Но однажды он всё изменил в своей жизни: после десятилетки отправился на строительство большого металлургического завода. Работал плотником, бетонщиком, литсотрудником в газете «Магнитогорский комсомолец». На Южном Урале произошёл его стремительный литературный взлёт. Марк Гроссман вспоминал: «Как всякий прочный, крупный талант, Ручьёв сразу вошёл в большую литературу и надёжно занял в ней место, и уже было невозможно спутать его голос, его интонации и темы с голосом и интонациями других, даже больших поэтов».

Сборник стихов «Вторая родина» вышел в Свердловске в 1933, а в Москве в 1934. Редакторами московского издания стали Эдуард Багрицкий, Алексей Сурков. В 1934 Урал делегировал Бориса Ручьёва на Первый Всесоюзный съезд писателей. Николай Куштум с трибуны дал высокую оценку его творчеству. Ручьёв был принят в Союз писателей. Членский билет ему подписал А.М. Горький. В 1935 году поэт стал студентом-заочником Литературного института. И жизнь его стремительно набирала обороты, как вдруг страшный «молот» чьей-то рукой был опущен с размаху на его голову.

 

Арест Ручьёва

Легендарный певец Магнитки Борис Ручьёв был арестован 26 декабря 1937 года. Он успел жениться в марте на учительнице Серафиме Каменских. Перебрался в Златоуст. Там его, работавшего в газете «Пролетарская мысль», арестовали по клеветническому обвинению в контрреволюционном преступлении и репрессировали. А 28 июля 1938 года он был осужден выездной сессией Военной коллегии Верховного суда СССР на 10 лет лишения свободы (по 58-й) как «участник право-троцкистской группировки, действовавшей на территории Челябинской области» и отправлен в лагеря. Арестован с группой магнитогорских литераторов, исключён из Союза писателей. Было ему 24. 

Потрясённый арестом, он день и ночь думал в тюрьме о своем нелепом положении, и не он один. До сих пор неясно, кто был автором доноса на Ручьёва. В распоряжении следователей НКВД якобы были признания и показания его друзей-литераторов – Губарева и Макарова (расстреляны), Люгарина. В деле записано и признание Ручьёва: «…Я действительно являлся участником подпольной организации правых и вёл активную контрреволюционную деятельность?» Ничего удивительного! Всем записывали признание.

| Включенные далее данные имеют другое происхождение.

-- ==== Sys2Proof/Laws/Push.lean ====
section
/-! SUPPORT. What a PUSH does from a reachable state: the accumulator the pass meets (R68, R69), and the one next state
of each outcome (R81). -/

namespace Sys2Proof.Machine

/-- What the pass of a PUSH meets in the accumulator: the bytes after the drop and the append (R68, R69). -/
def pushedAcc (b : Byte) (s : State) : List Byte :=
  (if s.acc.length = s.accCap then s.acc.drop 1 else s.acc) ++ [b]

theorem execPush_eq (b : Byte) (s : State) :
    execPush b s = pass ((s.withPulses false false).withAcc (pushedAcc b s)) := by
  unfold execPush
  rw [accAppend_eq, makeRoom_eq, clearPulses_eq]
  rfl

theorem pushedAcc_length_le {b : Byte} {s : State} (hi : StateInv s) : (pushedAcc b s).length ≤ s.accCap := by
  obtain ⟨hc, hl, -, -⟩ := hi
  simp only [Config.accCapMin] at hc
  unfold pushedAcc
  split <;> simp only [List.length_append, List.length_drop, List.length_singleton] <;> omega

/-- From a reachable state the marker a PUSH finds has at most 16 bytes from it: the byte that completes its candidate
is the newest (R81, cases i to iv). -/
theorem pushedAcc_marker {b : Byte} {s : State} (hi : StateInv s) {h : Nat} (hf : findMarker (pushedAcc b s) = some h) :
    (pushedAcc b s).length - h ≤ 16 := by
  obtain ⟨hc, hl, hsome, hnone⟩ := hi
  simp only [Config.accCapMin] at hc
  by_cases hs : s.acc.length < 16
  · unfold pushedAcc
    split <;> simp only [List.length_append, List.length_drop, List.length_singleton] <;> omega
  · rw [Nat.not_lt] at hs
    cases ho : findMarker s.acc with
    | some h0 =>
      have hle := hsome hs h0 ho
      have hlt := findMarker_add_three_le ho
      unfold pushedAcc at hf ⊢
      split at hf
      · rename_i hfull
        have h1 := findMarker_drop (n := 1) (a := s.acc) (by omega) (by
          intro i hi1
          exact (findMarker_eq_some_iff.mp ho).2 i (by omega))
        rw [ho] at h1
        obtain ⟨k, hk, hk1⟩ := Option.map_eq_some_iff.mp h1.symm
        rw [findMarker_append_of_some hk] at hf
        cases hf
        rw [if_pos hfull]
        simp only [List.length_append, List.length_drop, List.length_singleton]
        omega
      · rename_i hfull
        rw [findMarker_append_of_some ho] at hf
        cases hf
        rw [if_neg hfull]
        simp only [List.length_append, List.length_singleton]
        omega
    | none =>
      obtain ⟨-, hother⟩ := hnone hs ho
      exfalso
      have hm := (findMarker_eq_some_iff.mp hf).1
      have hlen := findMarker_add_three_le hf
      have hnm := findMarker_eq_none_iff.mp ho 0
      obtain ⟨t, ht⟩ := (startsWithMarker_iff _).mp hm
      have h0 : (pushedAcc b s)[h]? = some Config.dollar := by
        have := congrArg (fun l => l[0]?) ht
        simpa [Config.marker, Config.dollar] using this
      unfold pushedAcc at h0 hlen hm
      split at h0
      · rename_i hfull
        rw [if_pos hfull] at hlen
        simp only [List.length_append, List.length_drop, List.length_singleton] at hlen
        rw [List.getElem?_append_left (by rw [List.length_drop]; omega), List.getElem?_drop] at h0
        exact hother (1 + h) (by omega) (by omega) h0
      · rename_i hfull
        rw [if_neg hfull] at hlen hm
        simp only [List.length_append, List.length_singleton] at hlen
        rw [List.getElem?_append_left (by omega)] at h0
        by_cases hz : h = 0
        · subst hz
          rw [List.drop_zero, startsWithMarker_append_of_length (by omega)] at hm
          rw [List.drop_zero] at hnm
          rw [hnm] at hm
          exact absurd hm (by simp)
        · exact hother h (by omega) (by omega) h0

theorem accInv_of_short {c : Nat} {a : List Byte} (hc : a.length ≤ c) (hl : a.length < 16) : AccInv c a :=
  ⟨hc, by omega, by omega⟩

theorem accInv_of_wait {c : Nat} {a : List Byte} (hc : a.length ≤ c) {h : Nat} (hf : findMarker a = some h)
    (hl : a.length - h ≤ 15) : AccInv c a := by
  refine ⟨hc, fun _ k hk => ?_, fun _ hn => ?_⟩
  · rw [hf] at hk
    cases hk
    exact hl
  · rw [hf] at hn
    exact absurd hn (by simp)

/-- A trim leaves a lone `'$'` in front, or nothing (R73). -/
theorem accInv_trimmed {c : Nat} {a : List Byte} (hc : a.length ≤ c) (hf : findMarker a = none) :
    AccInv c (trimmed a) := by
  unfold trimmed
  cases hq : lastDollar a with
  | none => exact accInv_of_short (by simp) (by simp)
  | some q =>
    have hq' := lastDollar_eq_some_iff.mp hq
    refine ⟨by simp only [List.length_drop]; omega, fun _ h hs => ?_, fun _ _ => ⟨?_, fun i hi _ hd => ?_⟩⟩
    · simp only [findMarker_drop_none hf q] at hs
      exact absurd hs (by simp)
    · simpa using hq'.1
    · simp only [List.getElem?_drop] at hd
      have : (a.drop (q + 1))[i - 1]? = some Config.dollar := by
        rw [List.getElem?_drop, show q + 1 + (i - 1) = q + i by omega]
        exact hd
      exact hq'.2 (List.mem_of_getElem? this)

/-- Everything a PUSH can do from a reachable state (R81): the five outcomes, each with its whole next state. -/
theorem execPush_cases {b : Byte} {s : State} (hi : StateInv s) :
    (pushedAcc b s).length < 16 ∧ execPush b s = .next ((s.withPulses false false).withAcc (pushedAcc b s)) ∨
    16 ≤ (pushedAcc b s).length ∧ findMarker (pushedAcc b s) = none ∧
      execPush b s = .next ((s.withPulses false false).withAcc (trimmed (pushedAcc b s))) ∨
    16 ≤ (pushedAcc b s).length ∧ (∃ h, findMarker (pushedAcc b s) = some h ∧ (pushedAcc b s).length - h ≤ 15) ∧
      execPush b s = .next ((s.withPulses false false).withAcc (pushedAcc b s)) ∨
    ∃ h, findMarker (pushedAcc b s) = some h ∧ (pushedAcc b s).length - h = 16 ∧
      execPush b s = .next ((raisedAt (pushedAcc b s) h (s.withPulses false false)).withAcc []) := by
  rw [execPush_eq]
  by_cases hl : (pushedAcc b s).length < 16
  · exact .inl ⟨hl, pass_short hl⟩
  · rw [Nat.not_lt] at hl
    cases hf : findMarker (pushedAcc b s) with
    | none => exact .inr (.inl ⟨hl, rfl, pass_trim hl hf⟩)
    | some h =>
      by_cases hw : (pushedAcc b s).length - h < 16
      · exact .inr (.inr (.inl ⟨hl, ⟨h, rfl, by omega⟩, pass_wait hf hw⟩))
      · have h16 := pushedAcc_marker hi hf
        refine .inr (.inr (.inr ⟨h, rfl, by omega, ?_⟩))
        rw [pass_candidate hf (by simp only [State.withAcc_acc]; omega)]
        have hd : (pushedAcc b s).drop (h + 16) = [] := List.drop_eq_nil_of_le (by omega)
        rw [pass_short (by rw [accConsume_raisedAt_acc, State.withAcc_acc, hd]; simp)]
        congr 1
        rw [accConsume_eq, raisedAt_acc, State.withAcc_acc, hd]
        unfold raisedAt
        split <;> rfl

/-- The fields a raised event leaves. -/
theorem raisedAt_frame (acc : List Byte) (h : Nat) (s : State) :
    (raisedAt acc h s).accCap = s.accCap ∧ (raisedAt acc h s).pending = s.pending ∧
      (raisedAt acc h s).reservedSeen = s.reservedSeen ∧ (raisedAt acc h s).resetDone = s.resetDone := by
  unfold raisedAt
  split <;> exact ⟨rfl, rfl, rfl, rfl⟩

/-- A PUSH keeps the reachable form (R28, R81). -/
theorem execPush_inv {b : Byte} {s : State} (hi : StateInv s) : ∃ t, execPush b s = .next t ∧ StateInv t := by
  have hc := pushedAcc_length_le (b := b) hi
  have hcap : Config.accCapMin ≤ s.accCap := hi.1
  obtain ⟨hl, h⟩ | ⟨-, hf, h⟩ | ⟨-, ⟨k, hf, hk⟩, h⟩ | ⟨k, -, -, h⟩ := execPush_cases (b := b) hi
  · exact ⟨_, h, hcap, accInv_of_short hc hl⟩
  · exact ⟨_, h, hcap, accInv_trimmed hc hf⟩
  · exact ⟨_, h, hcap, accInv_of_wait hc hf hk⟩
  · refine ⟨_, h, ?_, accInv_of_short (by simp) (by simp)⟩
    rw [State.withAcc_accCap, (raisedAt_frame _ _ _).1]
    exact hcap

end Sys2Proof.Machine
end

7881Челябинский историк Игорь Непеин, автор книги «Палачи и жертвы», изучив документы в архивах ФСБ, обратился за разъяснениями в «органы»: «А где же донос на Ручьева?» Никакие доносы, если даже они и были, в следственных делах не хранились. Из челябинской тюрьмы поэт писал: «Несмотря на все мои протесты и отрицания клеветнического обвинения, доказательства невиновности грубо попираемых следствием, 28 июня 1938 года я был осужден выездной комиссией Верховного суда СССР и по ст. УК РСФСР 98-7, 17-58-2, 58-11 приговорён к лишению свободы на десять лет с поражением в правах на пять лет».  

Последнее свидание Б.А. Ручьёва с женой в тюрьме произошло 18 июня 1938 года.

 

Красно-белый террор

Назвать точное число репрессированных на Южном Урале до сих пор не могут! В архивах – следственные дела и скупые фотографии. При лютых обысках в тюремных камерах у зэков изымали часто записки. Они в этих же папках: осужденный по 58-й статье Уголовного кодекса преподаватель политэкономии Максим Давыдов написал заявление в НКВД о «незаконных методах следствия»: выцветшими чернилами на пожелтевшем куске ткани, порыжевшей от крови. В 1938 году многие не понимали, что происходит в стране.

В архиве хранятся около 38 тысяч дел (58 статья), по одному делу могли проходить человек по двести. Многие дела осели в Екатеринбурге, да и по всей России. Беда коснулась почти каждой семьи: «именем революции» расстреливали каждого третьего. На Южном Урале было репрессировано всё духовенство (1937).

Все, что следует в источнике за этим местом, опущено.